Task description → Report each line of the entries that includes "State" by copying it.

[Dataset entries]
theorem agree_retireCommit {P : List Part} {s0 : State} {s : State} (h_hbm : Part.hbm ∈ P) (h_hlt : Part.hlt ∈ P) (h_mem : Part.mem ∈ P) (h_out : Part.out ∈ P) (h_regs : Part.regs ∈ P) (hk : Agree P s0 s) :
    Agree P s0 (retireCommit s) := by
  unfold retireCommit
  split
  · exact hk
  · exact agree_raise _ _ _ h_hlt h_out h_regs (agree_setExcl _ _ h_regs (agree_with_mem2 _ h_mem h_hbm (agree_fillSpare _ h_hbm h_mem hk)))
  · exact agree_raise _ _ _ h_hlt h_out h_regs (agree_setExcl _ _ h_regs (agree_with_mem2 _ h_mem h_hbm (agree_emptySpare _ h_hbm h_mem hk)))

theorem agree_ceSecond {P : List Part} {s0 : State} {s : State} (h_hlt : Part.hlt ∈ P) (h_mem : Part.mem ∈ P) (h_out : Part.out ∈ P) (h_regs : Part.regs ∈ P) (hk : Agree P s0 s) :
    Agree P s0 (ceSecond s) := by
  unfold ceSecond
  try dsimp only
  all_goals (with_reducible repeat' first | assumption | rfl | apply agree_ite | apply agree_ite_st | apply agree_ite_snd | apply agree_foldS | apply agree_raise | apply agree_setReg | (intro _ _ _) | (intro _ _) | split | refine agree_snd ?_ (by assumption) | refine agree_snd2 ?_ (by assumption) | refine agree_st ?_ (by assumption) | refine agree_get ?_ (by assumption) | refine agree_get2 ?_ (by assumption) | apply agree_with_mem)

theorem agree_scrubNext {P : List Part} {s0 : State} (pos : Nat) {s : State} (h_hlt : Part.hlt ∈ P) (h_mem : Part.mem ∈ P) (h_out : Part.out ∈ P) (h_regs : Part.regs ∈ P) (hk : Agree P s0 s) :
    Agree P s0 (scrubNext pos s) := by
  unfold scrubNext
  try dsimp only
  all_goals (with_reducible repeat' first | assumption | rfl | apply agree_ite | apply agree_ite_st | apply agree_ite_snd | apply agree_raise | apply agree_setReg | split | refine agree_snd ?_ (by assumption) | refine agree_snd2 ?_ (by assumption) | refine agree_st ?_ (by assumption) | refine agree_get ?_ (by assumption) | refine agree_get2 ?_ (by assumption) | apply agree_with_mem)

theorem agree_scrub {P : List Part} {s0 : State} {s : State} (h_hlt : Part.hlt ∈ P) (h_mem : Part.mem ∈ P) (h_out : Part.out ∈ P) (h_regs : Part.regs ∈ P) (hk : Agree P s0 s) :
    Agree P s0 (scrub s) := by
  unfold scrub
  try dsimp only
  all_goals (with_reducible repeat' first | assumption | rfl | apply agree_ite | apply agree_ite_st | apply agree_ite_snd | apply agree_countCe | apply agree_countUe | apply agree_raise | apply agree_scrubNext | split | refine agree_snd ?_ (by assumption) | refine agree_snd2 ?_ (by assumption) | refine agree_st ?_ (by assumption) | refine agree_get ?_ (by assumption) | refine agree_get2 ?_ (by assumption) | apply agree_with_mem)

Exercise output →
theorem agree_retireCommit {P : List Part} {s0 : State} {s : State} (h_hbm : Part.hbm ∈ P) (h_hlt : Part.hlt ∈ P) (h_mem : Part.mem ∈ P) (h_out : Part.out ∈ P) (h_regs : Part.regs ∈ P) (hk : Agree P s0 s) :
theorem agree_ceSecond {P : List Part} {s0 : State} {s : State} (h_hlt : Part.hlt ∈ P) (h_mem : Part.mem ∈ P) (h_out : Part.out ∈ P) (h_regs : Part.regs ∈ P) (hk : Agree P s0 s) :
theorem agree_scrubNext {P : List Part} {s0 : State} (pos : Nat) {s : State} (h_hlt : Part.hlt ∈ P) (h_mem : Part.mem ∈ P) (h_out : Part.out ∈ P) (h_regs : Part.regs ∈ P) (hk : Agree P s0 s) :
theorem agree_scrub {P : List Part} {s0 : State} {s : State} (h_hlt : Part.hlt ∈ P) (h_mem : Part.mem ∈ P) (h_out : Part.out ∈ P) (h_regs : Part.regs ∈ P) (hk : Agree P s0 s) :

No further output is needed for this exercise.